15. Segment Disclosure
The Company has determined that it has one reportable segment. The Company's
operations are substantially all related to its investment in Cavanacaw and
its subsidiaries, Omagh and Flintridge. Substantially all of the Company's
revenues, costs and assets of the business that support these operations are
derived or located in Northern Ireland. Segmented information on a geographic
basis is as follows:
September 30, 2017 United Kingdom Canada Total
Current assets $ 349,811 $ 628,982 $ 978,793
Non-current assets 11,438,613 65,963 11,504,576
Revenues $ 35,202 $ - $ 35,202
December 31, 2016 United Kingdom Canada Total
Current assets $ 283,773 $ 403,816 $ 687,589
Non-current assets 10,180,747 60,418 10,241,165
16. Contingency
During the year ended December 31, 2010, the Company's subsidiary Omagh
received a payment demand from Her Majesty's Revenue and Customs in the amount
of $508,651 (GBP 304,290) in connection with an aggregate levy arising from
the removal of waste rock from the mine site during 2008 and early 2009. The
Company believes this claim is without merit. An appeal has been lodged and
the Company's subsidiary Omagh intends to vigorously defend itself against
this claim. The hearing started at the beginning of March 2017 but a further
two days hearing is scheduled in January 2018. No provision has been made for
the claim in the unaudited condensed interim consolidated financial
statements.
17. Events After the Reporting Period
(i) On November 3, 2017, the Company announced that it received notice of an
application, by a third party, to the Court of Appeal, in relation to the
positive judicial review judgment, given by Madam Justice McBride, regarding
the grant of planning permission at the Omagh gold mine in July 2015.
In a detailed and comprehensive judgement, delivered on September 29, 2017,
Madam Justice McBride confirmed the planning consent granted by Department of
Environment, Northern Ireland (now Department for Infrastructure), for
underground development. Refer to note 7.

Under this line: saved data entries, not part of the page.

-- ==== Sys2Proof/Safety.lean ====
section
/-! DEFINITION. What a safe step is, and the words the statements use: a command that completes with a given machine, a command
that completes with a property, and the parts of the machine that a command leaves alone. -/

namespace Sys2Proof

open Machine

/-- A step is safe when it answers a next state. -/
def SafeStep (s : Machine.State) : Prop := ∃ t, Machine.step s = .next t

/-- The command answers a next state; the queue is as before and the machine is `m'`. -/
def Does (c : Instr) (s : Machine.State) (m' : Machine.Mach) : Prop := Machine.exec c s = .next { s with m := m' }

/-- The command answers a next state; the queue is as before and the machine has the property `P`. -/
def Completes (c : Instr) (s : Machine.State) (P : Machine.Mach → Prop) : Prop :=
  ∃ m', Machine.exec c s = .next { s with m := m' } ∧ P m'

/-- Whatever the command answers, a next state agrees with the state before it in what `view` shows. -/
def Keeps {α : Type} (c : Instr) (view : Machine.Mach → α) : Prop :=
  ∀ s t, Machine.exec c s = .next t → view t.m = view s.m

/-- Whatever the command answers, a next state is the state before it, its queue included, with the parts that `put` takes from the new
machine. -/
def Only (c : Instr) (put : Machine.Mach → Machine.Mach → Machine.Mach) : Prop :=
  ∀ s t, Machine.exec c s = .next t → t = { s with m := put s.m t.m }

/-- The same in a state outside the power-loss sequence. -/
def OnlyCalm (c : Instr) (put : Machine.Mach → Machine.Mach → Machine.Mach) : Prop :=
  ∀ s t, s.m.pwr.loss = false → Machine.exec c s = .next t → t = { s with m := put s.m t.m }

/-- A service request that steps 1 to 5 of Table 18-4 accept and whose sender has the authority of step 8: its carrier takes frames in
this mode, its TAG is free, a context is left (R908, R911, R918, R919). -/
abbrev Served (m : Machine.Mach) (h : Hdr) (need : Nat) : Prop :=
  Machine.carried m h = true ∧ Machine.tagHeld m h.who h.tag = false ∧ Machine.rsvFull m = false ∧ Machine.hasAuth m h need = true

/-- No retract is under way on either actuator (R398). -/
abbrev NoRetract (m : Machine.Mach) : Prop := (m.srv.get .a0).retActive = false ∧ (m.srv.get .a1).retActive = false

/-- The brake resistor's energy in µJ at a measure of VMOT, `us` after the last one (R138): what has not decayed, and what a gated chopper has added. -/
abbrev brakeEnergy (m : Machine.Mach) (vmot : BitVec 16) (us : BitVec 20) : Nat :=
  Machine.decay60 us.toNat m.pwr.chopEnergy + if m.pwr.chopGated then (m.pwr.vmot.toNat ^ 2 + vmot.toNat ^ 2) * us.toNat / 164000 else 0

/-- The brake chopper is neither gated nor withheld, its resistor is below the limit of R139, and no retract is under way. -/
abbrev BrakeIdle (m : Machine.Mach) (us : BitVec 20) : Prop :=
  NoRetract m ∧ m.pwr.chopGated = false ∧ m.pwr.withheld = false ∧ Machine.decay60 us.toNat m.pwr.chopEnergy < 30000000

/-- The sequencer of an actuator executes a word, and the word its PC fetches is `w`, read from the store without a correction
(R555, R590). -/
abbrev Fetches (m : Machine.Mach) (a : Act) (w : Reg) : Prop :=
  Machine.cfxReady (m.cfx.get a) = true ∧
  ((m.cfx.get a).row ((m.cfx.get a).physRow (m.cfx.get a).pc.toNat)).read = some (w, false)

/-- The machine in which the engine has decoded the command of a context (R820, R822). -/
abbrev Decoded (c : NvCmd) (m : Machine.Mach) : Machine.Mach := Machine.onCtx c (fun x => { x with phase := .decoded }) m

/-- The machine in which an I/O command has been decoded and has woken the module (R207, R208). -/
abbrev Woken (c : NvCmd) (x : IoCmd) (m : Machine.Mach) : Machine.Mach :=
  Machine.wake (Machine.onCtx c (fun y => { y with cmd := some x }) (Decoded c m))

/-- An I/O command that is decoded and runs at once: it comes from an I/O queue, its context is fetched, nothing bars it, no check fails,
its namespace is `n`, and nothing holds it for the media, an erase or a row being restored (R229, R232, R821, R864, R1038). -/
abbrev Runs (m : Machine.Mach) (c : NvCmd) (x : IoCmd) (n : Machine.Ns) : Prop :=
  c.sqid ≠ 0 ∧ Machine.fresh m c = true ∧
  Machine.ioBarred (Machine.onCtx c (fun y => { y with cmd := some x }) (Decoded c m)) = none ∧
  Machine.ioFails (Machine.onCtx c (fun y => { y with cmd := some x }) (Decoded c m)) c x = none ∧
  Machine.nsOf m (Machine.ioSpan x).1 = some n ∧ Machine.mediaWaits (Woken c x m) n x = false ∧
  Machine.eraseHolds (Woken c x m) x = false ∧ Machine.ioRows (Woken c x m) x = []

/-- The machine in which a woken command is in its media phase. -/
abbrev InMedia (c : NvCmd) (x : IoCmd) (m : Machine.Mach) : Machine.Mach :=
  Machine.onCtx c (fun y => { y with heldAt := none, phase := .media }) (Woken c x m)

/-- An admin command that may have to wait, once it is decoded: its context stays until it may end (log entry 50). -/
abbrev Waiting (c : NvCmd) (k : Nat) (m : Machine.Mach) : Machine.Mach :=
  Machine.onCtx c (fun x => { x with phase := .media, progress := k }) (Decoded c m)

/-- A command of an admin queue whose context is fetched and which the active engine may decode (R821, R833). -/
abbrev Admits (m : Machine.Mach) (c : NvCmd) : Prop := c.sqid = 0 ∧ Machine.fresh m c = true

/-- The same for a command that may have to wait. -/
abbrev Waits (m : Machine.Mach) (c : NvCmd) : Prop :=
  Admits m c ∧ (Machine.ctxOf m c).any (fun x => x.admin && x.status.isNone) = true

/-- One-time memory after a raise of MIN_SVN: fewer than 64 raises have been used, MIN_SVN is greater, one more raise is used, and all
else is as before (R872). -/
def Raised (i j : Machine.Ident) : Prop :=
  i.svnRaises < 64 ∧ ∃ v : BitVec 8, i.minSvn.toNat < v.toNat ∧ j = { i with minSvn := v, svnRaises := i.svnRaises + 1 }

/-- The opcode, the header and the authority of a service request, for the rows whose every issue is one request (Table 18-6). -/
def requestOf : Instr → Option (Nat × Hdr × Nat)
  | .identifyModule h => some (0x0101, h, lvHost)
  | .getMode h => some (0x0102, h, lvHost)
  | .setMode h => some (0x0103, h, (modeLevel h.p0))
  | .resetGroup h => some (0x0104, h, lvMaint)
  | .getHealth h => some (0x0105, h, lvHost)
  | .authChallenge h => some (0x0106, h, lvHost)
  | .authOpen h _ => some (0x0107, h, lvHost)
  | .authClose h => some (0x0108, h, lvHost)
  | .readRecord h => some (0x0201, h, lvHost)
  | .stageRecord h payload => some (0x0202, h, (if h.p3 = 2 then lvMaint else stageLevel (fieldAt payload 0 2)))
  | .settingsCommit h => some (0x0203, h, lvMaint)
  | .settingsStatus h => some (0x0204, h, lvHost)
  | .evrRead h => some (0x0301, h, lvHost)
  | .evrStatus h => some (0x0302, h, lvHost)
  | .evrChallenge h => some (0x0303, h, lvHost)
  | .evrClear h _ => some (0x0304, h, lvHost)
  | .evrSetPolicy h => some (0x0305, h, lvMaint)
  | .calRun h => some (0x0401, h, (if bit h.p3 0 then lvMaint else lvHost))
  | .calStatus h => some (0x0402, h, lvHost)
  | .calSetTrigger h => some (0x0403, h, lvMaint)
  | .srvGetState h => some (0x0501, h, lvHost)
  | .srvLoadBank h _ => some (0x0502, h, lvMaint)
  | .srvSelectBank h => some (0x0503, h, lvMaint)
  | .srvOpenLoop h => some (0x0504, h, lvMaint)
  | .srvCloseLoop h => some (0x0505, h, lvMaint)
  | .srvRroControl h => some (0x0506, h, lvMaint)
  | .srvSetCurrent h => some (0x0507, h, lvMaint)
  | .spnSetDemand h => some (0x0601, h, lvMaint)
  | .spnGetState h => some (0x0602, h, lvHost)
  | .spnLoadCurve h _ => some (0x0603, h, lvMaint)
  | .chGetMetrics h => some (0x0701, h, lvHost)
  | .chCapture h => some (0x0702, h, lvMaint)
  | .cfxLoad h _ => some (0x0703, h, lvMaint)
  | .cfxStatus h => some (0x0704, h, lvHost)
  | .cacheSetMode h => some (0x0801, h, lvHost)
  | .cacheStatus h => some (0x0802, h, lvHost)
  | .cacheLockRange h => some (0x0803, h, lvHost)
  | .cacheUnlockRange h => some (0x0804, h, lvHost)
  | .cacheInvalidateRange h => some (0x0805, h, lvMaint)
  | .armRead h => some (0x0901, h, lvHost)
  | .armWrite h => some (0x0902, h, lvMaint)
  | .spareStatus h => some (0x0903, h, lvHost)
  | .spareCommit h => some (0x0904, h, lvMaint)
  | .dramRetirePage h => some (0x0905, h, lvMaint)
  | .vaultStatus h => some (0x0A01, h, lvHost)
  | .vaultAcceptLoss h => some (0x0A02, h, lvMaint)
  | .vaultDiscard h => some (0x0A02, h, lvMaint)
  | .vaultExport h => some (0x0A02, h, lvMaint)
  | .vaultImport h _ => some (0x0A02, h, lvMaint)
  | .vaultTest h _ _ => some (0x0A03, h, lvMaint)
  | .zgpDomainJoin h _ _ => some (0x0B01, h, lvMaint)
  | .zgpGroupCreate h _ _ => some (0x0B02, h, lvMaint)
  | .zgpGroupStatus h => some (0x0B03, h, lvHost)
  | .feStatus h => some (0x0C01, h, lvHost)
  | .feTakeover h => some (0x0C02, h, lvMaint)
  | .regRead h => some (0x0D01, h, lvHost)
  | .regWrite h _ => some (0x0D02, h, lvMaint)
  | .diagMemtest h _ _ => some (0x0E01, h, lvMaint)
  | .diagEccInject h => some (0x0E02, h, lvMaint)
  | .diagCrossStatus h => some (0x0E03, h, lvHost)
  | _ => none

/-- Step 7 of Table 18-4 for the commands of `requestOf`: the variant lacks what the request is about. -/
def objectAbsent (c : Instr) (op : Nat) : Machine.Mach → Bool := match c with
  | .stageRecord h payload => Machine.ethernetOnS0 h payload
  | _ => Machine.familyAbsent op

end Sys2Proof
end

(ii) On November 15, 2017, the Company announced a proposed private placement
of shares. The proposed placement is for a maximum of 20,000,000 shares, at an
issue price of $0.07 (GBP 0.041) per share (the "Placing") for maximum gross
proceeds of $1,400,000 (GBP 820,000). A four month old period will apply to
the shares and issuance will be subject to TSX Venture Exchange and regulatory
approval.
The net proceeds to be raised by the Placing are intended to be used for
working capital purposes and to continue development of an underground mine on
the Omagh property. The Placing is expected to be on a part brokered basis.